This week Richard Willey from technical marketing will be guest blogging about subset selection and regularization. This week's blog posting is motivated by a pair of common challenges that occur in applied curve fitting.
- The first challenge is how best to create accurate predictive models when your independent variables exhibit strong correlation. In many cases you can improve upon the results of an ordinary least square regression if you reduce the number of predictors or, alternatively, shrink the coefficient values towards zero.
- The second challenge involves generating an accurate predictive model when you are constrained with respect to the number of predictors you are working with. For example, assume that you need to embed your model onto a controller. You have 20 possible predictors to chose from, but you only have enough memory to allow for 8 independent variables.

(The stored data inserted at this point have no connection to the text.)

/-- The half bytes that bytes of a unit move, from an offset on. -/
def halfMask (first : Nat) (u : List OutByte) : Nat :=
  u.foldl (fun m b => Nat.lor m ((if b.part = 0 then 3 else b.part) * 4 ^ (b.pos - first))) 0

/-- The bytes from the first of a unit to its last, those that are not moved 0. -/
def filled (first : Nat) (u : List OutByte) : List Byte :=
  (List.range ((u.map OutByte.pos).foldl max first - first + 1)).map (fun i =>
    BitVec.ofNat 8 ((u.filter (fun b => decide (b.pos = first + i))).foldl (fun v b => v + b.val) 0))

/-- The lowest offset of some bytes. -/
def lowest (u : List OutByte) : Nat := (u.map OutByte.pos).foldl min ((u.map OutByte.pos).headD 0)

/-- A segment of an operation: the `num`-th of those made now. -/
def BulkHead.seg (h : BulkHead) (src num dest n : Nat) (data : List Byte) (bad : Bool) (mask : Nat) : SegMsg :=
  let whole := h.reply = false ∧ h.slot = false
  { src := src, dst := h.dst, ctx := h.ctx, cgen := h.cgen, red := h.red, c4 := h.c4, slot := h.slot, fmt := h.fmt,
    via := h.via, slotno := h.slotno, reply := h.reply, direct := h.direct, opnum := h.opnum, segnum := h.segs + num,
    dest := h.handle * 2 ^ 48 + dest, nbytes := n, srcrank := h.srcrank, xlo := if whole then h.lo else 0,
    xhi := if whole then h.hi else 0, data := data, bad := bad, mask := mask }

/-- The segments of plain or reduced bytes, none of which cuts what is written in a sector or a unit of 16 bytes: `max` is a multiple of 64
(R75, R123). -/
def plainSegs (src max : Nat) (late : Bool) (h : BulkHead) (bs : List OutByte) : List SegMsg :=
  (joinUnits max late (unitRuns (spreadBad bs))).zipIdx.map (fun r =>
    let u := r.1.2
    let bad := u.any OutByte.bad
    if r.1.1 then h.seg src r.2 ((u.map OutByte.pos).headD 0) u.length (u.map (fun b => BitVec.ofNat 8 b.val)) bad 0
    else h.seg src r.2 (lowest u) (filled (lowest u) u).length (filled (lowest u) u) bad (halfMask (lowest u) u))

/-- A coded element with its destination bit and poison. -/
abbrev CodedAt := Nat × Coded × Bool

/-- Coded elements of one block cut into runs of consecutive destinations. -/
def codedRuns (w : Nat) : List CodedAt → List (List CodedAt)
  | [] => []
  | e :: rest =>
    match codedRuns w rest with
    | (f :: r) :: rs => if e.1 + w = f.1 then (e :: f :: r) :: rs else [e] :: (f :: r) :: rs
    | rs => [e] :: rs

/-- Coded elements block by block (R165). -/
def codedBlocks (w : Nat) : Nat → List CodedAt → List (List CodedAt)
  | 0, _ => []
  | n + 1, es => if es = [] then [] else codedRuns w (es.take 32) ++ codedBlocks w n (es.drop 32)

/-- The first and the last unit of 16 bytes that a run writes in. -/
def runSpan (r : List CodedAt) : Nat × Nat := ((r.map Prod.fst).headD 0 / 128, (r.map Prod.fst).getLastD 0 / 128)

/-- The elements of one unit of 16 bytes, taken from several runs: which of the scales among them an element has, 1 the first, stands in the mask at the
place of its half bytes, and its code at its place in that scale's block (log 90). -/
def BulkHead.codedUnit (h : BulkHead) (src num w : Nat) (es : List CodedAt) : SegMsg :=
  let n := w / 8
  let first := (es.map (fun e => e.1 / 8)).foldl min ((es.map (fun e => e.1 / 8)).headD 0)
  let last := (es.map (fun e => e.1 / 8)).foldl max first
  let scales := (es.map (fun e => e.2.1.code)).foldl addUnique []
  let place := fun (e : CodedAt) => (e.1 / 8 - first) / n
  let codes := fun (c : Nat) => (List.range 16).map (fun i =>
    match es.find? (fun e => decide (e.2.1.code = c ∧ place e = i)) with
    | some e => e.2.1
    | none => { code := c, q := 0, efb := 0 })
  let mask := es.foldl (fun m e => m + (scales.idxOf e.2.1.code + 1) * 2 ^ (2 * n * place e)) 0
  h.seg src num first (last - first + n) (codeFlits scales.length (scales.map codes)) (es.any (fun e => e.2.2)) mask

/-- Elements of a unit as they are sent: each offset once, the rest behind them. -/
def codedLayers : Nat → List CodedAt → List (List CodedAt)
  | 0, _ => []
  | n + 1, es =>
    let (a, b) := es.foldl (fun (x : List CodedAt × List CodedAt) e =>
      if x.1.any (fun f => decide (f.1 = e.1)) then (x.1, x.2 ++ [e]) else (x.1 ++ [e], x.2)) ([], [])
    if a.isEmpty then [] else a :: codedLayers n b

/-- The segments of compressed elements: each a part of one block with consecutive destinations (R166). How a block whose destinations are not
consecutive is carried is open: it is cut, and each flit holds the codes of its part from element 0 on; a unit of 16 bytes that several of these
parts write in is taken out of them and sent by itself, so that it is written in one step (R123, log 90). -/
def codedSegs (src w : Nat) (h : BulkHead) (es : List CodedAt) : List SegMsg :=
  let runs := codedBlocks w es.length es
  let spans := runs.map runSpan
  let shared := fun (e : CodedAt) => decide (1 < (spans.filter (fun p => decide (p.1 ≤ e.1 / 128 ∧ e.1 / 128 ≤ p.2))).length)
  let own := (runs.map (fun r => r.filter (fun e => !shared e))).filter (fun r => !r.isEmpty)
  let cut := runs.flatten.filter shared
  let units := ((cut.map (fun e => e.1 / 128)).foldl addUnique []).flatMap (fun u =>
    codedLayers cut.length (cut.filter (fun e => decide (e.1 / 128 = u))))
  own.zipIdx.map (fun r =>
    h.seg src r.2 ((r.1.map (fun e => e.1 / 8)).headD 0) (r.1.length * (w / 8)) (blockFlit (r.1.map (fun e => e.2.1)))
      (r.1.any (fun e => e.2.2)) 0) ++
  units.zipIdx.map (fun u => h.codedUnit src (own.length + u.2) w u.1)

/-- The path joins PU(g) (R112). -/
def State.usePath (s : State) (k dst via : Nat) : State :=
  let g := s.group k
  if g.paths.contains (dst, via) then s else s.setGroup k { g with paths := g.paths ++ [(dst, via)] }

/-- The flag word of an end marker (R155). -/
def flagWord (handle off : Nat) : Nat := if off = 0xFFFFFFFF then 2 ^ 64 - 1 else handle * 2 ^ 48 + off

/-! ### Bulk operations at their source (R111 to R113, R154, R155, R164) -/

/-- The name under which a chip counts the answer to a read request: the requester's number with its position (log 30). -/
def replyNum (dst opnum : Nat) : Nat := opnum + 2 ^ 32 * (1 + dst)

/-- The GSLOT of an end marker that follows REPLY segments (log 30). -/
def replySlot : Nat := 63

/-- The GSLOT of an end marker that follows what a relay reduction slot forwards (log 30). -/
def forwardSlot : Nat := 62

/-- The engine operation of bulk data that none has sent: an answer's, or a slot's. -/
def noEngine : Nat := 2 ^ 64

/-- Bulk data that begins to go to a chip under an operation number. -/
def State.newBulk (s : State) (opnum ctx dst flag : Nat) : BulkOp :=
  { opnum := opnum, engine := noEngine, group := 0, block := 0, grid := 0, blockId := 0, ctx := ctx, dst := dst, paths := [],
    since := s.fab.podtime, limit := s.tmo ctx, reported := false, stopped := false, status := 0, flag := flag, segs := 0,
    whole := false, marked := false, lost := false, goal := 0 }

/-- An engine operation's bulk data, with the block that issued it; a packet's copy has none. -/
def State.newEngineBulk (s : State) (o : EngineOp) (opnum dst goal : Nat) : BulkOp :=
  let b := s.block o.block
  { s.newBulk opnum o.ctx dst (flagWord o.dst.index o.dst.flagOff) with
    engine := o.id, group := o.group, block := o.block, grid := b.grid, blockId := b.blockId, reported := decide (o.kind ≠ .hostcopy), goal := goal }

This blog post will show two different sets of techniques to solve these related challenges. The first set of techniques are based on a combination of feature selection and cross validation. The second set of techniques are use regularization algorithms like ridge regression, lasso and the elastic net. All of these algorithms can be found in Statistics Toolbox.
To start with, I am going to generate a dataset that is deliberately engineered to be very difficult to fit using traditional linear regression. The dataset has three characteristics that present challenges of linear regression
- The dataset is very "wide". There are relatively large numbers of (possible) predictors compared to the number of observations.
- The predictors are strongly correlated with one another
- There is a large amount of noise in the dataset
clear all clc rng(1998);
Create eight X variables. The mean of each variable will be equal to zero.
mu = [0 0 0 0 0 0 0 0];
The variables are correlated with one another. The covariance matrix is specified as
i = 1:8; matrix = abs(bsxfun(@minus,i',i)); covariance = repmat(.5,8,8).^matrix;
Use these parameters to generate a set of multivariate normal random numbers.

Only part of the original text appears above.